EXERCISE - Look through the data below and extract, unchanged, the lines from the one that contains "STOPPED. A drain" to the one that contains "if s.run.state = .draining", both included.

DATASET CONTENT -
--- START ---

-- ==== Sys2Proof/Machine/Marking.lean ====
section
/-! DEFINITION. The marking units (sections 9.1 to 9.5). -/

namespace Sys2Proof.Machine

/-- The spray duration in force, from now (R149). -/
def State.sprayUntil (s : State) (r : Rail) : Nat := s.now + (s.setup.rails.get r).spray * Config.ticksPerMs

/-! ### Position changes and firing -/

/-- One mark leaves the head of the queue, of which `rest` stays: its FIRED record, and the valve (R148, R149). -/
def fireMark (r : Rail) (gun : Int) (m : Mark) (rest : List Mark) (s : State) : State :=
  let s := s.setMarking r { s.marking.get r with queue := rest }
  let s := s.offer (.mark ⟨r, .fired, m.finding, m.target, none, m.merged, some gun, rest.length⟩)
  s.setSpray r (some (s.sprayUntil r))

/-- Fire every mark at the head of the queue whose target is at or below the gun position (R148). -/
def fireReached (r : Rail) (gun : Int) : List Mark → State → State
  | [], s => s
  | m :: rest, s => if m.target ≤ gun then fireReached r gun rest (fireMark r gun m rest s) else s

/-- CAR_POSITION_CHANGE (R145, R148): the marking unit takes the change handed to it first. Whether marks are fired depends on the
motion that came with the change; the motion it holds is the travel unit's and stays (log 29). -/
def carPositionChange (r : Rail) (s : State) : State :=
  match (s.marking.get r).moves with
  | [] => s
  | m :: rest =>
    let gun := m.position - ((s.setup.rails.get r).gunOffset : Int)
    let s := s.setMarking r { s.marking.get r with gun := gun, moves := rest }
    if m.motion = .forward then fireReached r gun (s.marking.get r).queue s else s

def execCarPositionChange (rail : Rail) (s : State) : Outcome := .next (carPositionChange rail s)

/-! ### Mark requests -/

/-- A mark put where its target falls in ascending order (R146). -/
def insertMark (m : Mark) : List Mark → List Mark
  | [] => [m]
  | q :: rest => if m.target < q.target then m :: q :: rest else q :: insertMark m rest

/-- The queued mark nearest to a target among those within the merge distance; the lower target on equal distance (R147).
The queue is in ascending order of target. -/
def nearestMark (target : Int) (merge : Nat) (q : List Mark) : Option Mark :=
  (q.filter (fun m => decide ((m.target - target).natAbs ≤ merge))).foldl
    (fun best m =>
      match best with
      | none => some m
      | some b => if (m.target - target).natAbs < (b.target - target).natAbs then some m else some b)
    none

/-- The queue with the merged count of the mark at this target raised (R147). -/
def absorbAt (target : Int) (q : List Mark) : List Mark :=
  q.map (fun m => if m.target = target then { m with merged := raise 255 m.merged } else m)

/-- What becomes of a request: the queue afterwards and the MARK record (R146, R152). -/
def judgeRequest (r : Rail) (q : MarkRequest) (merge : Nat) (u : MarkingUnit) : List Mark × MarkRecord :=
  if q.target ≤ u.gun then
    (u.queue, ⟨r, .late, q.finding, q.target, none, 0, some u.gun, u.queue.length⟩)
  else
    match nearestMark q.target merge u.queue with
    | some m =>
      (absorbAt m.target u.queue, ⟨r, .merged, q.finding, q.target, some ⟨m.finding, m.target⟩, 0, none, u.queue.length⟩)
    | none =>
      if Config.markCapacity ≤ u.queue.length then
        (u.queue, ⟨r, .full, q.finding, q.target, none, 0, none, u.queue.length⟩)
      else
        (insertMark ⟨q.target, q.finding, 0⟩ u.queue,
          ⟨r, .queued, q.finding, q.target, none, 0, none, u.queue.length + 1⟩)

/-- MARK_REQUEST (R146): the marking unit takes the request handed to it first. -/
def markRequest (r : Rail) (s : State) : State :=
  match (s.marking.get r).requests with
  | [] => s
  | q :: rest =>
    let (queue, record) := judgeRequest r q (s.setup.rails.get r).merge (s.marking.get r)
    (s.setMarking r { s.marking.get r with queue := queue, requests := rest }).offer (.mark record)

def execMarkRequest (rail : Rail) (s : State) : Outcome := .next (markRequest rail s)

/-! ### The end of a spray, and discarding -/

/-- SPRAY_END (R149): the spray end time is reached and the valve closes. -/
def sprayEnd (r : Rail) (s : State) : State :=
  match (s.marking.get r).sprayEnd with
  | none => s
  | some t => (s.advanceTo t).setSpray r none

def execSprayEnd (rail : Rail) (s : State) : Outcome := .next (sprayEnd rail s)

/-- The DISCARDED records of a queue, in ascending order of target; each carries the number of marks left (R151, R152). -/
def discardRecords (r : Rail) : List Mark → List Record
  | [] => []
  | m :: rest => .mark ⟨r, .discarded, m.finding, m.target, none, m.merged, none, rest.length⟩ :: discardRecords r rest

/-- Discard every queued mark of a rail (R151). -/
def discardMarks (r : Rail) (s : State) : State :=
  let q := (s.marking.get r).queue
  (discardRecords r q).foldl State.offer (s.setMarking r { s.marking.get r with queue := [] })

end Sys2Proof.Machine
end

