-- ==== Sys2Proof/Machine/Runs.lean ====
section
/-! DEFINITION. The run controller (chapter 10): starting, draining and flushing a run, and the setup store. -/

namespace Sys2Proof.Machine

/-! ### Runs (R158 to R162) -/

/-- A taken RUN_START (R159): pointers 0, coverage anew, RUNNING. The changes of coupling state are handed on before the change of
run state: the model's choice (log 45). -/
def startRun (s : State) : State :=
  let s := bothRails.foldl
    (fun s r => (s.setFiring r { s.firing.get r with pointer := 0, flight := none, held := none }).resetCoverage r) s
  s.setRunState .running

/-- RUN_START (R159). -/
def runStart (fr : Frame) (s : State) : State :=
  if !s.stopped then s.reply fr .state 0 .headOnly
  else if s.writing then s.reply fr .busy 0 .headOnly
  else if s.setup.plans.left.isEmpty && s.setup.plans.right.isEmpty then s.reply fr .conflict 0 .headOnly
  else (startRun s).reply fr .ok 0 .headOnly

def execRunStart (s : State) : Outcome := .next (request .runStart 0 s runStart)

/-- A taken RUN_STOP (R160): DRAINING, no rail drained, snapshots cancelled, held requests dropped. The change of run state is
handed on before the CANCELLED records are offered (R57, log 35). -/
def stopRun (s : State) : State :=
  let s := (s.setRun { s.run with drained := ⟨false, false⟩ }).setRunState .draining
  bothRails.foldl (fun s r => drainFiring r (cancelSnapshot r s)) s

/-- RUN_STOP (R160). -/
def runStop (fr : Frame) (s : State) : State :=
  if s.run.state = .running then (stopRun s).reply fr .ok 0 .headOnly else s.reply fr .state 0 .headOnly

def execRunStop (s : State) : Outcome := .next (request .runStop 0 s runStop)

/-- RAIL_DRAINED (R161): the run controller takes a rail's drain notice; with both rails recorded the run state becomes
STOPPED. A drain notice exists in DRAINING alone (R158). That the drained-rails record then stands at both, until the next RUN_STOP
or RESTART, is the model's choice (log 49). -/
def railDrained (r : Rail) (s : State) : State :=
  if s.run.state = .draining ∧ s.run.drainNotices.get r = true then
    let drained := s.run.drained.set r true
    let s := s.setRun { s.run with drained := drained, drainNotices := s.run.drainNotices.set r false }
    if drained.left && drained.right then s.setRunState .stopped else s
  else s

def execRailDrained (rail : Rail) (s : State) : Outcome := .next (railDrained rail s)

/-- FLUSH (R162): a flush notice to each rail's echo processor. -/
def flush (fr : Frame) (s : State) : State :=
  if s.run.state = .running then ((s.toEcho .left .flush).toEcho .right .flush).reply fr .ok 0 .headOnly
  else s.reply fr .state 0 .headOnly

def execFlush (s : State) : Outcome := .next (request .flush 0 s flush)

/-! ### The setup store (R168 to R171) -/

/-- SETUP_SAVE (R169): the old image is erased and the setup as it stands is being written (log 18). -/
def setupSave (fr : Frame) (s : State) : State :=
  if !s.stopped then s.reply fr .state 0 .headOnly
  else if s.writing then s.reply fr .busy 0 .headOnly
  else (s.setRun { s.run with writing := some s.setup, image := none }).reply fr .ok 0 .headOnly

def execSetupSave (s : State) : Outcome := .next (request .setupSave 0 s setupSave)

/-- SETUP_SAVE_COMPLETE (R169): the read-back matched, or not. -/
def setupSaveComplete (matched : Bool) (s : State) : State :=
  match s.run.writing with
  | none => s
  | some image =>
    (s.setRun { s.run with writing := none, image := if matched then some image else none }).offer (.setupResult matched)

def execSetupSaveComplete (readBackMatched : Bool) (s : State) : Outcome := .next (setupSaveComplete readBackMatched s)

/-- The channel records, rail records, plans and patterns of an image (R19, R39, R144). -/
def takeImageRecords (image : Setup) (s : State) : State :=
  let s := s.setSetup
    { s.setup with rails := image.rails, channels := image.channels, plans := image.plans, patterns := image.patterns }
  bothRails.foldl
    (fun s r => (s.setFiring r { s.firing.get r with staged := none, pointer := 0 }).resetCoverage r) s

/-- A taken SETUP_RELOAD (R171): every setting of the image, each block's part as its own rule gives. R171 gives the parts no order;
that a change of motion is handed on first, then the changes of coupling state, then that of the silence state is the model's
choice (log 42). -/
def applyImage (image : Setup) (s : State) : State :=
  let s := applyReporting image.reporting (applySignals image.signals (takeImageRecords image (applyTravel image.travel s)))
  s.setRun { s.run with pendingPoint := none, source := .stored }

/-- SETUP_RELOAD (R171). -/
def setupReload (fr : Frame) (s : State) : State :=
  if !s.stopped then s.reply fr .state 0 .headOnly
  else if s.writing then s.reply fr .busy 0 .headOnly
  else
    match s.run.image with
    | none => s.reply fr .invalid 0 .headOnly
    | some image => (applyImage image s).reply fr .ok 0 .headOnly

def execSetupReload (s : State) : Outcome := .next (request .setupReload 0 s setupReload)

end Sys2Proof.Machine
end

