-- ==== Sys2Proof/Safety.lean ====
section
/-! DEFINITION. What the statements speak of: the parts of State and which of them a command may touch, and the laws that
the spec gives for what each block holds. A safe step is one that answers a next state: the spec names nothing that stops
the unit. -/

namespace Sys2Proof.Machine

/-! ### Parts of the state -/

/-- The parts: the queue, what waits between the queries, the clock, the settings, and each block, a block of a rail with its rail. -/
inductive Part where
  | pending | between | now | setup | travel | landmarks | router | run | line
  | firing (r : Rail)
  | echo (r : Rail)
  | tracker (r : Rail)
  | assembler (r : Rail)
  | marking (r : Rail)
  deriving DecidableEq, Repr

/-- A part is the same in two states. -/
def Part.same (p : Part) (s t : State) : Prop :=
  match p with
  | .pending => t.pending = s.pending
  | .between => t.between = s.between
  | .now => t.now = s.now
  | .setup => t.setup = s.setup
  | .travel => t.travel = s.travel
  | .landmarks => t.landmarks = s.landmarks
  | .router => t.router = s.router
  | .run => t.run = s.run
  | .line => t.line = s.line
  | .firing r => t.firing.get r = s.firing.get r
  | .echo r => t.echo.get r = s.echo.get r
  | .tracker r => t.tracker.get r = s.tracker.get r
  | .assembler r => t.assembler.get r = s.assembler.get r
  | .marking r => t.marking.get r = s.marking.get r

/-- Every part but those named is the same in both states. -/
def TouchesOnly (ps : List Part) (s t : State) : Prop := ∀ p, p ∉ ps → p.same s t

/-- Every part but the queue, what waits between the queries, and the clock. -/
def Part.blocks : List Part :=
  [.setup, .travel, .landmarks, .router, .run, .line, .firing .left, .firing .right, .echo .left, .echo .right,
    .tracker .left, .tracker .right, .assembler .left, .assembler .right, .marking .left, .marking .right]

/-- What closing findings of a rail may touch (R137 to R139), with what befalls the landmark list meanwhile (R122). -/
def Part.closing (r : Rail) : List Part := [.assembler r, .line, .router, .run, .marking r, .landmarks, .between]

--- END ---
--- START ---

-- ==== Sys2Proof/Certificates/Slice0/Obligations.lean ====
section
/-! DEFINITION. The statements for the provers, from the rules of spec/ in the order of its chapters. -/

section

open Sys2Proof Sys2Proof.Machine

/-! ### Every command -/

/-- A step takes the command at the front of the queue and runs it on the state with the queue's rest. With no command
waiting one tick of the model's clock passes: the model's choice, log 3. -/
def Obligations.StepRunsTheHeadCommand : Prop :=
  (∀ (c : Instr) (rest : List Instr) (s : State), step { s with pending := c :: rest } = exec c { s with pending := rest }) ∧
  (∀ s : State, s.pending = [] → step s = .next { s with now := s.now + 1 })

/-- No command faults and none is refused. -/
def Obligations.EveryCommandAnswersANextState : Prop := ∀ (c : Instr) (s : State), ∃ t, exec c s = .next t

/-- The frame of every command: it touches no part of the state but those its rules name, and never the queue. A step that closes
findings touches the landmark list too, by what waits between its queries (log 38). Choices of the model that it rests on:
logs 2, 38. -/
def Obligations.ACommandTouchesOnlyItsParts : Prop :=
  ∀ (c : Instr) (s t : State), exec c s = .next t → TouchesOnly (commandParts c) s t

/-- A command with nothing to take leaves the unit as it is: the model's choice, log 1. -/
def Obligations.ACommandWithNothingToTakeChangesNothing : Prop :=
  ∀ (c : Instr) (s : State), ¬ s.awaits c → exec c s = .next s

--- END ---

EXERCISE SOLUTION -
STOPPED. A drain notice exists in DRAINING alone (R158). That the drained-rails record then stands at both, until the next RUN_STOP
or RESTART, is the model's choice (log 49). -/
def railDrained (r : Rail) (s : State) : State :=
  if s.run.state = .draining ∧ s.run.drainNotices.get r = true then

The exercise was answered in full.